Ottone (Utùn in ligure, Utòn in dialetto piacentino[3]) è un comune italiano di 516 abitanti della provincia di Piacenza.

Geografia fisica[modifica | modifica wikitesto]

È situato nella media val Trebbia, sull'Appennino ligure (di cui fa parte l'Appennino piacentino), lungo la strada statale 45 di Val Trebbia, a circa 70 km da Piacenza e a circa 60 km da Genova, cosa che lo rende il comune emiliano più vicino al capoluogo ligure, oltre ad essere il più occidentale della regione. È inoltre, con il confinante comune di Zerba, uno dei due comuni emiliani a confinare con il Piemonte.

Il territorio comunale oltre la cittadina si estende parte nell'alta val Trebbia e parte nella val Boreca dove consta di numerose frazioni sparse ed alcune molto popolate specie nei fine settimana e nel periodo estivo.

Il paesaggio della val Trebbia e del territorio comunale è coltivato fino alle altitudini in cui i boschi ricoprono fittamente le pendici dei monti. Il fiume Trebbia scorre attraverso la valle con numerosi meandri. Ad arricchire la acque del Trebbia concorre soprattutto l'affluente Aveto, lungo il suo corso, che attira ogni estate numerosi bagnanti, è possibile praticare canoa, nuoto, pesca e altri sport.

Storia[modifica | modifica wikitesto]

Scorcio del centro storico di Ottone

Già insediamento celtico e poi romano.

In epoca romana la zona fa parte del pago Moninas[4] posto fra ii municipi di Velleia e Libarna. Il pago confinava a nord ed est, con il pago Bagienno (Bobbio), a sud con il pago Martius (Rovegno) e ad ovest fra lo spartiacque dai monti Lesima e Chiappo, direttamente con il municipio di Libarna. L'ottonese come l'alta Val Trebbia erano inserite nella Regio IX Liguria.

Il territorio entro poi nei possedimenti dell'abbazia di San Colombano di Bobbio, fondata da san Colombano nel 614.[5] Prima fondazione in Ottone con l'oracolo di San Bartolomeo e le celle di Ottone Soprano e Fabbrica e i possedimenti di Oneto, Cariseto, Croce, Santa Maria e Cà Fredda.

Dopo la caduta dei Longobardi a opera di Carlo Magno, il Sacro Romano Impero costituì i feudi imperiali, all'interno della Marca Obertenga, con lo scopo di mantenere un passaggio sicuro verso il mare, assegnò Ottone, con molti dei territori limitrofi, alla famiglia dei Malaspina che vi eressero un castello successivamente divenne centro pievano ed il castello della Marca Obertenga, il feudo divenuto marchesato con il titolo di Croce di val Trebbia[6], passò successivamente ai Fieschi ed ai Doria come contado o Feudo di Montagna, unendo al feudo di Croce anche i feudi di Cariseto e Casanova.

Il contado di Ottone[7], dipendente poi dal Marchesato di Torriglia, è documentato ancora come autonomo fra il 1548 e il 1797 sotto i Doria separato dagli altri feudi definiti come Stati o Feudi di Montagna come Torriglia, Carrega Ligure, Garbagna e S. Stefano d'Aveto.
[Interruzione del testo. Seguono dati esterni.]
-- ==== Sys2Proof/Machine/Transfer.lean ====
section
/-! DEFINITION. Rows 71 to 108 of the opcode table: moves, loads, stores, program-memory loads, `SPM`, I/O and stack
(43_data_transfer.md, R200 to R247). -/

namespace Sys2Proof.Machine

/-- `R[d] <- Pop()` (R247). -/
def popInto (d : Reg) (s : State) : Except Fault State :=
  match pop s with
  | .ok (v, s1) => .ok (writeReg d v s1)
  | .error f => .error f

/-- What an `SPM` hands the self-programming controller as an address: `RAMPZ:Z`, or `Z` on a device
without `RAMPZ` (R243; log 9). -/
def selfProgramAddress (s : State) : Nat :=
  if s.cfg.hasRampz then extendedZ s else (readPointer s .z).toNat

/-- `MOV Rd, Rr`, Copy Register (R210). -/
def execMov (d : Reg) (r : Reg) (s : State) : Result :=
  nextAfter 1 (writeReg d (readReg s r) s)

/-- `MOVW Rd, Rr`, Copy Register Pair (R211). -/
def execMovw (d : Reg) (r : Reg) (s : State) : Result :=
  ifHas .movw (.movw d r) (fun s =>
    nextAfter 1 (writePair d (readPair s r) s)) s

/-- `LDI Rd, K`, Load Immediate (R212). -/
def execLdi (d : Reg) (k : BitVec 8) (s : State) : Result :=
  nextAfter 1 (writeReg d k s)

/-- `LDS Rd, k`, Load Direct from data space (R213). -/
def execLds (d : Reg) (k : BitVec 16) (s : State) : Result :=
  ifHas .ldsSts (.lds d k) (fun s =>
    finish 2 (loadFrom k d s)) s

/-- `LD Rd, X`, Load Indirect (R214). -/
def execLdX (d : Reg) (s : State) : Result :=
  ifHas .ldStVariants (.ldX d) (fun s =>
    finish 1 (loadFrom (readPointer s .x) d s)) s

/-- `LD Rd, X+`, Load Indirect and Post-Increment (R215). -/
def execLdXInc (d : Reg) (s : State) : Result :=
  ifHas .ldStVariants (.ldXInc d) (fun s =>
    ifDefined .x d (.ldXInc d) (fun s => finish 1 (loadPostInc .x d s)) s) s

/-- `LD Rd, -X`, Load Indirect and Pre-Decrement (R216). -/
def execLdXDec (d : Reg) (s : State) : Result :=
  ifHas .ldStVariants (.ldXDec d) (fun s =>
    ifDefined .x d (.ldXDec d) (fun s => finish 1 (loadPreDec .x d s)) s) s

/-- `LD Rd, Y`, Load Indirect (R217). Its word is that of `LDD Rd, Y+0` (R82; log 24). -/
def execLdY (d : Reg) (s : State) : Result :=
  ifHasDisplaced 0#6 (.ldY d) (fun s =>
    finish 1 (loadFrom (readPointer s .y) d s)) s

/-- `LD Rd, Y+`, Load Indirect and Post-Increment (R218). -/
def execLdYInc (d : Reg) (s : State) : Result :=
  ifHas .ldStVariants (.ldYInc d) (fun s =>
    ifDefined .y d (.ldYInc d) (fun s => finish 1 (loadPostInc .y d s)) s) s

/-- `LD Rd, -Y`, Load Indirect and Pre-Decrement (R219). -/
def execLdYDec (d : Reg) (s : State) : Result :=
  ifHas .ldStVariants (.ldYDec d) (fun s =>
    ifDefined .y d (.ldYDec d) (fun s => finish 1 (loadPreDec .y d s)) s) s

/-- `LDD Rd, Y+q`, Load Indirect with Displacement (R220). -/
def execLddY (d : Reg) (q : BitVec 6) (s : State) : Result :=
  ifHasDisplaced q (.lddY d q) (fun s =>
    finish 1 (loadFrom (displaced s .y q) d s)) s

/-- `LD Rd, Z`, Load Indirect (R221). Its word is that of `LDD Rd, Z+0` (R82; log 24). -/
def execLdZ (d : Reg) (s : State) : Result :=
  ifHasDisplaced 0#6 (.ldZ d) (fun s =>
    finish 1 (loadFrom (readPointer s .z) d s)) s

/-- `LD Rd, Z+`, Load Indirect and Post-Increment (R222). -/
def execLdZInc (d : Reg) (s : State) : Result :=
  ifHas .ldStVariants (.ldZInc d) (fun s =>
    ifDefined .z d (.ldZInc d) (fun s => finish 1 (loadPostInc .z d s)) s) s

/-- `LD Rd, -Z`, Load Indirect and Pre-Decrement (R223). -/
def execLdZDec (d : Reg) (s : State) : Result :=
  ifHas .ldStVariants (.ldZDec d) (fun s =>
    ifDefined .z d (.ldZDec d) (fun s => finish 1 (loadPreDec .z d s)) s) s

/-- `LDD Rd, Z+q`, Load Indirect with Displacement (R224). -/
def execLddZ (d : Reg) (q : BitVec 6) (s : State) : Result :=
  ifHasDisplaced q (.lddZ d q) (fun s =>
    finish 1 (loadFrom (displaced s .z q) d s)) s

/-- `STS k, Rr`, Store Direct to data space (R225). -/
def execSts (k : BitVec 16) (r : Reg) (s : State) : Result :=
  ifHas .ldsSts (.sts k r) (fun s =>
    finish 2 (memWrite k (readReg s r) s)) s

/-- `ST X, Rr`, Store Indirect (R226). -/
def execStX (r : Reg) (s : State) : Result :=
  ifHas .ldStVariants (.stX r) (fun s =>
    finish 1 (memWrite (readPointer s .x) (readReg s r) s)) s

/-- `ST X+, Rr`, Store Indirect and Post-Increment (R227). -/
def execStXInc (r : Reg) (s : State) : Result :=
  ifHas .ldStVariants (.stXInc r) (fun s =>
    ifDefined .x r (.stXInc r) (fun s => finish 1 (storePostInc .x r s)) s) s

/-- `ST -X, Rr`, Store Indirect and Pre-Decrement (R228). -/
def execStXDec (r : Reg) (s : State) : Result :=
  ifHas .ldStVariants (.stXDec r) (fun s =>
    ifDefined .x r (.stXDec r) (fun s => finish 1 (storePreDec .x r s)) s) s

/-- `ST Y, Rr`, Store Indirect (R229). Its word is that of `STD Y+0, Rr` (R82; log 24). -/
def execStY (r : Reg) (s : State) : Result :=
  ifHasDisplaced 0#6 (.stY r) (fun s =>
    finish 1 (memWrite (readPointer s .y) (readReg s r) s)) s

/-- `ST Y+, Rr`, Store Indirect and Post-Increment (R230). -/
def execStYInc (r : Reg) (s : State) : Result :=
  ifHas .ldStVariants (.stYInc r) (fun s =>
    ifDefined .y r (.stYInc r) (fun s => finish 1 (storePostInc .y r s)) s) s

/-- `ST -Y, Rr`, Store Indirect and Pre-Decrement (R231). -/
def execStYDec (r : Reg) (s : State) : Result :=
  ifHas .ldStVariants (.stYDec r) (fun s =>
    ifDefined .y r (.stYDec r) (fun s => finish 1 (storePreDec .y r s)) s) s

/-- `STD Y+q, Rr`, Store Indirect with Displacement (R232). -/
def execStdY (q : BitVec 6) (r : Reg) (s : State) : Result :=
  ifHasDisplaced q (.stdY q r) (fun s =>
    finish 1 (memWrite (displaced s .y q) (readReg s r) s)) s

/-- `ST Z, Rr`, Store Indirect (R233). Its word is that of `STD Z+0, Rr` (R82; log 24). -/
def execStZ (r : Reg) (s : State) : Result :=
  ifHasDisplaced 0#6 (.stZ r) (fun s =>
    finish 1 (memWrite (readPointer s .z) (readReg s r) s)) s

/-- `ST Z+, Rr`, Store Indirect and Post-Increment (R234). -/
def execStZInc (r : Reg) (s : State) : Result :=
  ifHas .ldStVariants (.stZInc r) (fun s =>
    ifDefined .z r (.stZInc r) (fun s => finish 1 (storePostInc .z r s)) s) s

/-- `ST -Z, Rr`, Store Indirect and Pre-Decrement (R235). -/
def execStZDec (r : Reg) (s : State) : Result :=
  ifHas .ldStVariants (.stZDec r) (fun s =>
    ifDefined .z r (.stZDec r) (fun s => finish 1 (storePreDec .z r s)) s) s

/-- `STD Z+q, Rr`, Store Indirect with Displacement (R236). -/
def execStdZ (q : BitVec 6) (r : Reg) (s : State) : Result :=
  ifHasDisplaced q (.stdZ q r) (fun s =>
    finish 1 (memWrite (displaced s .z q) (readReg s r) s)) s

/-- `LPM`, Load Program Memory, implied operands (R237). Destination `R0`. -/
def execLpm (s : State) : Result :=
  ifHas .lpmVariants (.lpm) (fun s =>
    finish 1 (loadProgram (readPointer s .z).toNat 0 s)) s

/-- `LPM Rd, Z`, Load Program Memory (R238). -/
def execLpmZ (d : Reg) (s : State) : Result :=
  ifHas .lpmVariants (.lpmZ d) (fun s =>
    finish 1 (loadProgram (readPointer s .z).toNat d s)) s

/-- `LPM Rd, Z+`, Load Program Memory and Post-Increment (R239). -/
def execLpmZInc (d : Reg) (s : State) : Result :=
  ifHas .lpmVariants (.lpmZInc d) (fun s =>
    ifDefined .z d (.lpmZInc d) (fun s => finish 1 (loadProgramInc d s)) s) s

/-- `ELPM`, Extended Load Program Memory, implied operands (R240). Destination `R0`. -/
def execElpm (s : State) : Result :=
  ifHas .elpm (.elpm) (fun s =>
    finish 1 (loadProgram (extendedZ s) 0 s)) s

/-- `ELPM Rd, Z`, Extended Load Program Memory (R241). -/
def execElpmZ (d : Reg) (s : State) : Result :=
  ifHas .elpm (.elpmZ d) (fun s =>
    finish 1 (loadProgram (extendedZ s) d s)) s

/-- `ELPM Rd, Z+`, Extended Load Program Memory and Post-Increment (R242). -/
def execElpmZInc (d : Reg) (s : State) : Result :=
  ifHas .elpm (.elpmZInc d) (fun s =>
    ifDefined .z d (.elpmZInc d) (fun s => finish 1 (loadExtendedInc d s)) s) s

/-- `SPM`, Store Program Memory (R243). `SPM_MODEL` chooses; `device`: what the controller changes is a
free value, seen by the next fetch (log 9). -/
def execSpm (s : State) : Result :=
  ifHas .spm (.spm) (fun s =>
    match s.cfg.spmModel with
    | .refuse => .fault (.unmodelled s.pc)
    | .device =>
      let s1 := tellDevices (.spm (selfProgramAddress s) (readPair s 0)) s
      nextAfter 1 { s1 with flash := applyEdits s.cfg (Config.spmEdits s1.ioTrace) s.flash }) s

/-- `IN Rd, A`, In From I/O Location (R244). -/
def execInp (d : Reg) (a : BitVec 6) (s : State) : Result :=
  finish 1 (loadFrom (ioAddress a) d s)

/-- `OUT A, Rr`, Out To I/O Location (R245). -/
def execOut (a : BitVec 6) (r : Reg) (s : State) : Result :=
  finish 1 (memWrite (ioAddress a) (readReg s r) s)

/-- `PUSH Rr`, Push Register on Stack (R246). -/
def execPush (r : Reg) (s : State) : Result :=
  ifHas .pushPop (.push r) (fun s =>
    finish 1 (push (readReg s r) s)) s

/-- `POP Rd`, Pop Register from Stack (R247). -/
def execPop (d : Reg) (s : State) : Result :=
  ifHas .pushPop (.pop d) (fun s =>
    finish 1 (popInto d s)) s

end Sys2Proof.Machine
end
I confini sono posti a sud-est con S. Stefano d'Aveto, a sud con Torriglia, Campi e la signoria di Fontanarossa di Gorreto, a sud-ovest con Carrega Ligure, a est in Val Nure con il Ducato di Parma e Piacenza e col piccolo feudo di Orezzoli, a ovest con il Marchesato di Pregòla e a nord con il Ducato di Milano. Le comunità del contado sono composte: Rovegno e Loco, Pietra Nera e Foppiano, Cariseto con Selva, Lisore e Rovereto, Casanova, Ponte e Carisasca con Traschio, Lozo [e Pratolongo], Gramizzola con Croce e Garbarino, Gorreto (fino al 1640), Il borgo di Ottone [Ottone, Frassi e Fabbrica (passati ai Doria dopo il 1652), e Cà], Ottone Soprano e Monfagiano, Oneto e Santa Maria con Abrà, Serra e Castello, Cerignale e Zerba.

Con la nuova dominazione francese napoleonica, vi fu l'abolizione dei feudi imperiali, il contado di Ottone dal 2 dicembre 1797, rientrò nel Dipartimento dei Monti Liguri Orientali, con capoluogo Ottone, all'interno della Repubblica Ligure. Dal 28 aprile del 1798 con i nuovi ordinamenti francesi, fa parte del II cantone della Giurisdizione dei Monti Liguri Orientali e dal 1803 del IV cantone della Trebbia nella Giurisdizione dell'Entella. Dal 13 giugno 1805 al 1814 venne inserito nel Dipartimento di Genova aggregandolo alla giurisdizione di Bobbio.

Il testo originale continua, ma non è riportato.